+++ The data

@[simp] theorem State.focusRegainedEvent_frame (s : State) :
    (s.focusRegainedEvent).sup = s.sup ∧ (s.focusRegainedEvent).cfg = s.cfg ∧
    (s.focusRegainedEvent).requests = s.requests ∧ (s.focusRegainedEvent).jobs = s.jobs ∧
    (s.focusRegainedEvent).pool = s.pool ∧ (s.focusRegainedEvent).sram = s.sram ∧
    (s.focusRegainedEvent).power = s.power ∧ (s.focusRegainedEvent).remap = s.remap ∧
    (s.focusRegainedEvent).stream = s.stream ∧ (s.focusRegainedEvent).link = s.link ∧
    (s.focusRegainedEvent).conditions = s.conditions ∧ (s.focusRegainedEvent).pending = s.pending := by
  unfold State.focusRegainedEvent
  dsimp only
  repeat' split
  all_goals simp

@[simp] theorem State.stagePower_frame (kind b g k th d pmin pmax r) (s : State) :
    (s.stagePower kind b g k th d pmin pmax r).sup = s.sup ∧
    (s.stagePower kind b g k th d pmin pmax r).cfg = s.cfg ∧
    (s.stagePower kind b g k th d pmin pmax r).requests = s.requests ∧
    (s.stagePower kind b g k th d pmin pmax r).jobs = s.jobs ∧
    (s.stagePower kind b g k th d pmin pmax r).pool = s.pool ∧
    (s.stagePower kind b g k th d pmin pmax r).sram = s.sram ∧
    (s.stagePower kind b g k th d pmin pmax r).planner = s.planner ∧
    (s.stagePower kind b g k th d pmin pmax r).seq = s.seq ∧
    (s.stagePower kind b g k th d pmin pmax r).magnet = s.magnet ∧
    (s.stagePower kind b g k th d pmin pmax r).remap = s.remap ∧
    (s.stagePower kind b g k th d pmin pmax r).stream = s.stream ∧
    (s.stagePower kind b g k th d pmin pmax r).conditions = s.conditions ∧
    (s.stagePower kind b g k th d pmin pmax r).emitted = s.emitted ∧
    (s.stagePower kind b g k th d pmin pmax r).pending = s.pending := by
  simp [State.stagePower]

@[simp] theorem State.takeFlush_frame (tag) (s : State) :
    (s.takeFlush tag).sup = s.sup ∧ (s.takeFlush tag).cfg = s.cfg ∧ (s.takeFlush tag).jobs = s.jobs ∧
    (s.takeFlush tag).pool = s.pool ∧ (s.takeFlush tag).sram = s.sram ∧ (s.takeFlush tag).planner = s.planner ∧
    (s.takeFlush tag).seq = s.seq ∧ (s.takeFlush tag).magnet = s.magnet ∧ (s.takeFlush tag).power = s.power ∧
    (s.takeFlush tag).stream = s.stream ∧ (s.takeFlush tag).conditions = s.conditions ∧
    (s.takeFlush tag).emitted = s.emitted ∧ (s.takeFlush tag).pending = s.pending := by
  unfold State.takeFlush
  dsimp only
  repeat' split
  all_goals simp

@[simp] theorem State.reserveRing_frame (s : State) :
    (s.reserveRing).sup = s.sup ∧ (s.reserveRing).cfg = s.cfg ∧ (s.reserveRing).requests = s.requests ∧
    (s.reserveRing).jobs = s.jobs ∧ (s.reserveRing).sram = s.sram ∧ (s.reserveRing).planner = s.planner ∧
    (s.reserveRing).seq = s.seq ∧ (s.reserveRing).magnet = s.magnet ∧ (s.reserveRing).power = s.power ∧
    (s.reserveRing).remap = s.remap ∧ (s.reserveRing).link = s.link ∧ (s.reserveRing).conditions = s.conditions ∧
    (s.reserveRing).emitted = s.emitted ∧ (s.reserveRing).pending = s.pending := by
  unfold State.reserveRing
  split <;> simp

@[simp] theorem State.killEvent_frame (s : State) :
    (s.killEvent).sup = s.sup ∧ (s.killEvent).cfg = s.cfg ∧ (s.killEvent).magnet = s.magnet ∧
    (s.killEvent).power = s.power ∧ (s.killEvent).emitted = s.emitted ∧ (s.killEvent).pending = s.pending := by
  unfold State.killEvent
  dsimp only
  repeat' split
  all_goals simp

end Sys2Proof.Machine
end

++++++

- [What is required]:
Please transcribe all of the records, keeping every line exactly as it is.

- [Reply]:
@[simp] theorem State.focusRegainedEvent_frame (s : State) :
    (s.focusRegainedEvent).sup = s.sup ∧ (s.focusRegainedEvent).cfg = s.cfg ∧
    (s.focusRegainedEvent).requests = s.requests ∧ (s.focusRegainedEvent).jobs = s.jobs ∧
    (s.focusRegainedEvent).pool = s.pool ∧ (s.focusRegainedEvent).sram = s.sram ∧
    (s.focusRegainedEvent).power = s.power ∧ (s.focusRegainedEvent).remap = s.remap ∧
    (s.focusRegainedEvent).stream = s.stream ∧ (s.focusRegainedEvent).link = s.link ∧
    (s.focusRegainedEvent).conditions = s.conditions ∧ (s.focusRegainedEvent).pending = s.pending := by
  unfold State.focusRegainedEvent
  dsimp only
  repeat' split
  all_goals simp

@[simp] theorem State.stagePower_frame (kind b g k th d pmin pmax r) (s : State) :
    (s.stagePower kind b g k th d pmin pmax r).sup = s.sup ∧
    (s.stagePower kind b g k th d pmin pmax r).cfg = s.cfg ∧
    (s.stagePower kind b g k th d pmin pmax r).requests = s.requests ∧
    (s.stagePower kind b g k th d pmin pmax r).jobs = s.jobs ∧
    (s.stagePower kind b g k th d pmin pmax r).pool = s.pool ∧
    (s.stagePower kind b g k th d pmin pmax r).sram = s.sram ∧
    (s.stagePower kind b g k th d pmin pmax r).planner = s.planner ∧
    (s.stagePower kind b g k th d pmin pmax r).seq = s.seq ∧
    (s.stagePower kind b g k th d pmin pmax r).magnet = s.magnet ∧
    (s.stagePower kind b g k th d pmin pmax r).remap = s.remap ∧
    (s.stagePower kind b g k th d pmin pmax r).stream = s.stream ∧
    (s.stagePower kind b g k th d pmin pmax r).conditions = s.conditions ∧
    (s.stagePower kind b g k th d pmin pmax r).emitted = s.emitted ∧
    (s.stagePower kind b g k th d pmin pmax r).pending = s.pending := by
  simp [State.stagePower]

@[simp] theorem State.takeFlush_frame (tag) (s : State) :
    (s.takeFlush tag).sup = s.sup ∧ (s.takeFlush tag).cfg = s.cfg ∧ (s.takeFlush tag).jobs = s.jobs ∧
    (s.takeFlush tag).pool = s.pool ∧ (s.takeFlush tag).sram = s.sram ∧ (s.takeFlush tag).planner = s.planner ∧
    (s.takeFlush tag).seq = s.seq ∧ (s.takeFlush tag).magnet = s.magnet ∧ (s.takeFlush tag).power = s.power ∧
    (s.takeFlush tag).stream = s.stream ∧ (s.takeFlush tag).conditions = s.conditions ∧
    (s.takeFlush tag).emitted = s.emitted ∧ (s.takeFlush tag).pending = s.pending := by
  unfold State.takeFlush
  dsimp only
  repeat' split
  all_goals simp

@[simp] theorem State.reserveRing_frame (s : State) :
    (s.reserveRing).sup = s.sup ∧ (s.reserveRing).cfg = s.cfg ∧ (s.reserveRing).requests = s.requests ∧
    (s.reserveRing).jobs = s.jobs ∧ (s.reserveRing).sram = s.sram ∧ (s.reserveRing).planner = s.planner ∧
    (s.reserveRing).seq = s.seq ∧ (s.reserveRing).magnet = s.magnet ∧ (s.reserveRing).power = s.power ∧
    (s.reserveRing).remap = s.remap ∧ (s.reserveRing).link = s.link ∧ (s.reserveRing).conditions = s.conditions ∧
    (s.reserveRing).emitted = s.emitted ∧ (s.reserveRing).pending = s.pending := by
  unfold State.reserveRing
  split <;> simp

@[simp] theorem State.killEvent_frame (s : State) :
    (s.killEvent).sup = s.sup ∧ (s.killEvent).cfg = s.cfg ∧ (s.killEvent).magnet = s.magnet ∧
    (s.killEvent).power = s.power ∧ (s.killEvent).emitted = s.emitted ∧ (s.killEvent).pending = s.pending := by
  unfold State.killEvent
  dsimp only
  repeat' split
  all_goals simp

end Sys2Proof.Machine
end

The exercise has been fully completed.